### Exercise data
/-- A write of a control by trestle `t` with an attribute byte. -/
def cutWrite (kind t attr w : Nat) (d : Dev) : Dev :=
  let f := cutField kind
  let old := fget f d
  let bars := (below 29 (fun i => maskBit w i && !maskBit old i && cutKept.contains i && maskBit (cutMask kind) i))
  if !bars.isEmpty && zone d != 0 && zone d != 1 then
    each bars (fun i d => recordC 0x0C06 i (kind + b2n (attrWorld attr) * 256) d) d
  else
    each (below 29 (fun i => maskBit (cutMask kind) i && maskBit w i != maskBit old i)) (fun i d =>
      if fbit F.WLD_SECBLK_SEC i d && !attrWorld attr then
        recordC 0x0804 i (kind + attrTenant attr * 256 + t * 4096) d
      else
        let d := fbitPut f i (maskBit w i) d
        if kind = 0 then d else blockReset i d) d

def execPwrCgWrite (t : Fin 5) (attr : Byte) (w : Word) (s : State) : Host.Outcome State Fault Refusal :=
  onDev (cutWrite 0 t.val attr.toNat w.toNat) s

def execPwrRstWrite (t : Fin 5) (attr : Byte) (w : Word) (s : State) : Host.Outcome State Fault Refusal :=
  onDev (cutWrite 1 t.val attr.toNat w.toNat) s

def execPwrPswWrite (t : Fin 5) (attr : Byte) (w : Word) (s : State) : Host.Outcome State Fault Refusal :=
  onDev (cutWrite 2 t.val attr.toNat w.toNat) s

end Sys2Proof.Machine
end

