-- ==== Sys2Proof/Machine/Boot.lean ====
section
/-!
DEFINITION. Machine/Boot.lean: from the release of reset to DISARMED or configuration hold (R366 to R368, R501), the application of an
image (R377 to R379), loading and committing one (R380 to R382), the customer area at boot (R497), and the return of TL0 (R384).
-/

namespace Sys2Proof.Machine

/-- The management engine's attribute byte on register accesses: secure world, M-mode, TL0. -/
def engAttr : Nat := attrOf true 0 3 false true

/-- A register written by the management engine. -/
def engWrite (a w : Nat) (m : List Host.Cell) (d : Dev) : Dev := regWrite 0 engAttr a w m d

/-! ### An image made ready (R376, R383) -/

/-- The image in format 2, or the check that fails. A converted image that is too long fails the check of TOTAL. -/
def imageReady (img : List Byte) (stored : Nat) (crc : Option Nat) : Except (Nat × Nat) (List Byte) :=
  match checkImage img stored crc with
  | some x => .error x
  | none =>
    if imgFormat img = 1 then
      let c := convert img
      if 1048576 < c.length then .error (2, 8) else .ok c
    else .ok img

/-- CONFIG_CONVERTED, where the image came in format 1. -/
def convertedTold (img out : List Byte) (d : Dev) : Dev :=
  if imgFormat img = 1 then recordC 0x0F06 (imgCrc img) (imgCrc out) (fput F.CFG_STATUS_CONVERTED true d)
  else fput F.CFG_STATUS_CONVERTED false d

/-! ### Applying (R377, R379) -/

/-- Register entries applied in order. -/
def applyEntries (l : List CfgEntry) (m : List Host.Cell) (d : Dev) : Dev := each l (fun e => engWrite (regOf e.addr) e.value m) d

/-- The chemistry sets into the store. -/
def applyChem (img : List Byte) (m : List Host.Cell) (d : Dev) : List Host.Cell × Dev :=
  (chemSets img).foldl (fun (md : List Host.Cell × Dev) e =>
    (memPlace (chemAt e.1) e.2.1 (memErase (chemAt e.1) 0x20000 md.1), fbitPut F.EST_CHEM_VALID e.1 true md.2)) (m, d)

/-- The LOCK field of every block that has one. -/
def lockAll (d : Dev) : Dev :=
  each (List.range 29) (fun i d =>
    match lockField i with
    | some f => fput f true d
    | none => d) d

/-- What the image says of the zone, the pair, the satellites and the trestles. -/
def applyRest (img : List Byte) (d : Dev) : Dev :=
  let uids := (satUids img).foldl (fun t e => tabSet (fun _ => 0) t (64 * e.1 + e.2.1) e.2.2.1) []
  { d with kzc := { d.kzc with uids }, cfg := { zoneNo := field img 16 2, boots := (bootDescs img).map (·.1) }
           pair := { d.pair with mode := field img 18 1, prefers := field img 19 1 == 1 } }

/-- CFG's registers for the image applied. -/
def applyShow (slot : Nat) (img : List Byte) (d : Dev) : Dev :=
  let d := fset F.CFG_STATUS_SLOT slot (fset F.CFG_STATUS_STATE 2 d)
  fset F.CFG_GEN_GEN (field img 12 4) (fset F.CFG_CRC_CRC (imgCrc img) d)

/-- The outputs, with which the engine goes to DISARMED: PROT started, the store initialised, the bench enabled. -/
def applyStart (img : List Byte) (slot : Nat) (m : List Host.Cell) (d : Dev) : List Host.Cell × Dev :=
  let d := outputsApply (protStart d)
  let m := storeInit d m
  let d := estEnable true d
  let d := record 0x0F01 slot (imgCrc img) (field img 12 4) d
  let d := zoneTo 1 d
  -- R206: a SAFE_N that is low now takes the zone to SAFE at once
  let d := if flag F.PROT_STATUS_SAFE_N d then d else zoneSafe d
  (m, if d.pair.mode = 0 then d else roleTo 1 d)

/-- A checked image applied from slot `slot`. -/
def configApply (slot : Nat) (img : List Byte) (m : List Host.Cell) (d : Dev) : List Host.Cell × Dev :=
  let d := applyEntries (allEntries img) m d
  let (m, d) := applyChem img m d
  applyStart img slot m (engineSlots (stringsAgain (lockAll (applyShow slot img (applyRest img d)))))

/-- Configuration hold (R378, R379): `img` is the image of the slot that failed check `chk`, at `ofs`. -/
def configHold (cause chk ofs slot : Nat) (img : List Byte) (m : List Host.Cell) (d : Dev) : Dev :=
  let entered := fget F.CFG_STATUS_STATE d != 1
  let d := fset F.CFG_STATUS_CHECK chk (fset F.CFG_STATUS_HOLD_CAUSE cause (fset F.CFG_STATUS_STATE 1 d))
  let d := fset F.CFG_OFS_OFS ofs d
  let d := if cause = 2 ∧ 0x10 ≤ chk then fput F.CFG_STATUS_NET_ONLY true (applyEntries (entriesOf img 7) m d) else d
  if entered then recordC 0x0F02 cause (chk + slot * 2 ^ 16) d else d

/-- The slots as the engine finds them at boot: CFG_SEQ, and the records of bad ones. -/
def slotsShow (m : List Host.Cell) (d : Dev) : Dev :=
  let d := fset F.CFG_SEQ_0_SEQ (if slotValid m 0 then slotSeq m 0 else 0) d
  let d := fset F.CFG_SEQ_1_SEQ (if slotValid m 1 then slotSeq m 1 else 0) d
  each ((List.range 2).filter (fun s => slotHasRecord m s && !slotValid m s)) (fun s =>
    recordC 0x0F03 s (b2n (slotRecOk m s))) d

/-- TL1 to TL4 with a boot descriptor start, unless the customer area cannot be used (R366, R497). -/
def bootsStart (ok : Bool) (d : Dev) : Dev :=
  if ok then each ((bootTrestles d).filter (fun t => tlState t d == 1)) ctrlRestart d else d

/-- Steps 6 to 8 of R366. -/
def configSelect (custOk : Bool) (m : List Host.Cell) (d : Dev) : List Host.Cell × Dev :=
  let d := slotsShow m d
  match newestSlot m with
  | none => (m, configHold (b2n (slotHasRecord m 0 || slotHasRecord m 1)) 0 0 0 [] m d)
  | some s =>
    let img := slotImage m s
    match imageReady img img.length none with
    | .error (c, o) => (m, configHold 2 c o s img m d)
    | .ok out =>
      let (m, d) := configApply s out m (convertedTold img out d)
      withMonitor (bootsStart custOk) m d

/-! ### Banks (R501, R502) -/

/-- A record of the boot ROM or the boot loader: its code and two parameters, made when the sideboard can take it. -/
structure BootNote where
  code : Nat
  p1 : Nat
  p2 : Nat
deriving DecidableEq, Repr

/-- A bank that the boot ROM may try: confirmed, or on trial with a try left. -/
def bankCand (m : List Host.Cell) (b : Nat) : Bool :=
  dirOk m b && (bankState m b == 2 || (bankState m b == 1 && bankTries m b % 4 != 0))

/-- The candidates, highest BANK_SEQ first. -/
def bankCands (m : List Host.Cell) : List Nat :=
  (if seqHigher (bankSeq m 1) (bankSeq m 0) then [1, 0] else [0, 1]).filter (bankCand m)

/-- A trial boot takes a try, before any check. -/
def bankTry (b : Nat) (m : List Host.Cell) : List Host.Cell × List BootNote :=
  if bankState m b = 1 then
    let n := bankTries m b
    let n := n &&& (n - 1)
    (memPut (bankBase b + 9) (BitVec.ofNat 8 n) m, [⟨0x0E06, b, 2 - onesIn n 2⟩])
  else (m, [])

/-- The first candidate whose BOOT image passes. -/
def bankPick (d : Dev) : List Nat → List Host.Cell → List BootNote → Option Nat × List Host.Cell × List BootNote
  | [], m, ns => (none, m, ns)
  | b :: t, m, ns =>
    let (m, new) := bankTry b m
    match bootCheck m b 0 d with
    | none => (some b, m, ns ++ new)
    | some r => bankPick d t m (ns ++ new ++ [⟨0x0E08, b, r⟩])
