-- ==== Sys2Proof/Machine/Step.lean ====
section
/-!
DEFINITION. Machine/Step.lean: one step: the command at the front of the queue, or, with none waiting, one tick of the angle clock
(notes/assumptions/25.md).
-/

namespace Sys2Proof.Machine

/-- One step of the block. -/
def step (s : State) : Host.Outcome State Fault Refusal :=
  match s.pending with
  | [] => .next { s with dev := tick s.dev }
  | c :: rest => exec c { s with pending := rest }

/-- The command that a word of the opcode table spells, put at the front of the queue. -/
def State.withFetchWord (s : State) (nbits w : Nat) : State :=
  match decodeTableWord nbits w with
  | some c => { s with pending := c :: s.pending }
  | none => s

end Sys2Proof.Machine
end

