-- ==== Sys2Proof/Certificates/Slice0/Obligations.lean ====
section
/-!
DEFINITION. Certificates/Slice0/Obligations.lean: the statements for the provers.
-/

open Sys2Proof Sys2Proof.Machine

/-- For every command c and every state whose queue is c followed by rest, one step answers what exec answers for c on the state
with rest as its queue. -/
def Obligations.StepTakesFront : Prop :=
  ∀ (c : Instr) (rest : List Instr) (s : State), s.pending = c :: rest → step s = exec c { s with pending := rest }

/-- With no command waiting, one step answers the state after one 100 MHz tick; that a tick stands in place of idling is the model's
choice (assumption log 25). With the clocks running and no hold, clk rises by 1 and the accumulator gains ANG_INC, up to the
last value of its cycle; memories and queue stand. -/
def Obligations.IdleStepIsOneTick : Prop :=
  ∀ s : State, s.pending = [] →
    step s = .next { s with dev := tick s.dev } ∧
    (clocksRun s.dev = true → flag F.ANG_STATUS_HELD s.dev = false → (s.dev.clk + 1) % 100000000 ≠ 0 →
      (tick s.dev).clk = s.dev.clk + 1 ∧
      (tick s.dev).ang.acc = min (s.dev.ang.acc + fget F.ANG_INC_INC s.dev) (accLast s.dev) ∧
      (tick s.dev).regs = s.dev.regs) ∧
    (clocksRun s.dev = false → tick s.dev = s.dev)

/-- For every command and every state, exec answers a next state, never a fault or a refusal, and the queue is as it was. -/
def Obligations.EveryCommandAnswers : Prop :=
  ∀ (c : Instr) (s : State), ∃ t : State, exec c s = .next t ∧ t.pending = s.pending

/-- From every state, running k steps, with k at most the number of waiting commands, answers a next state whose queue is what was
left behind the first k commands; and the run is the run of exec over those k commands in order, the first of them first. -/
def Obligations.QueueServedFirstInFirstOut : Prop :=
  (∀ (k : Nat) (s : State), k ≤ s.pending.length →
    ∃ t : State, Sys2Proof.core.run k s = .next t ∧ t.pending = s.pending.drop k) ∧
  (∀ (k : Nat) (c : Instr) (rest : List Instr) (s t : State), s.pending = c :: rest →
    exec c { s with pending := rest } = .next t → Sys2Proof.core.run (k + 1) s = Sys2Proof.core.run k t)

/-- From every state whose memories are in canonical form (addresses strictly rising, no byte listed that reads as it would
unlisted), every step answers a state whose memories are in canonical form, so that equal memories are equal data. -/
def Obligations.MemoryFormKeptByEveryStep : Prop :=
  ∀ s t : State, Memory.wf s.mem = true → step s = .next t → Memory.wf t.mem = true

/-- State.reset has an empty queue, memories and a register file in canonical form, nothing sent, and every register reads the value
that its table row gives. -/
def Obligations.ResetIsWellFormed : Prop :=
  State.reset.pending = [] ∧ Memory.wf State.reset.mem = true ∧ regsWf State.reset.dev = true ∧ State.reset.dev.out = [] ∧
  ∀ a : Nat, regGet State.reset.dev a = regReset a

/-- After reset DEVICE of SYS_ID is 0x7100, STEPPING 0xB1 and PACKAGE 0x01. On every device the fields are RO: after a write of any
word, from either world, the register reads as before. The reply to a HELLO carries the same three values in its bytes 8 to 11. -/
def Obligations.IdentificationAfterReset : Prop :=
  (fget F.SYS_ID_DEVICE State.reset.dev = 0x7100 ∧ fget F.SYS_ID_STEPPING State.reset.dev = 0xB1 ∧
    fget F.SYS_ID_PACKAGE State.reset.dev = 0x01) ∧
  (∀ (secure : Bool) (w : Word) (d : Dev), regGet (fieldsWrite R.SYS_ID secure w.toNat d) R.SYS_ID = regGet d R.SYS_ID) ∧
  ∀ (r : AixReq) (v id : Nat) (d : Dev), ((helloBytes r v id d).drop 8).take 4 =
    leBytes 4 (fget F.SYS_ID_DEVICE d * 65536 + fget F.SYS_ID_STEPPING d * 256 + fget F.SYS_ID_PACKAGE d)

### Work instruction
Of all the entries above, retype exactly the lines from the line with "choice (assumption log" to the line with "(clocksRun s.dev = false", both included, and no others.

### Written response
choice (assumption log 25). With the clocks running and no hold, clk rises by 1 and the accumulator gains ANG_INC, up to the
last value of its cycle; memories and queue stand. -/
def Obligations.IdleStepIsOneTick : Prop :=
  ∀ s : State, s.pending = [] →
    step s = .next { s with dev := tick s.dev } ∧
    (clocksRun s.dev = true → flag F.ANG_STATUS_HELD s.dev = false → (s.dev.clk + 1) % 100000000 ≠ 0 →
      (tick s.dev).clk = s.dev.clk + 1 ∧
      (tick s.dev).ang.acc = min (s.dev.ang.acc + fget F.ANG_INC_INC s.dev) (accLast s.dev) ∧
      (tick s.dev).regs = s.dev.regs) ∧
    (clocksRun s.dev = false → tick s.dev = s.dev)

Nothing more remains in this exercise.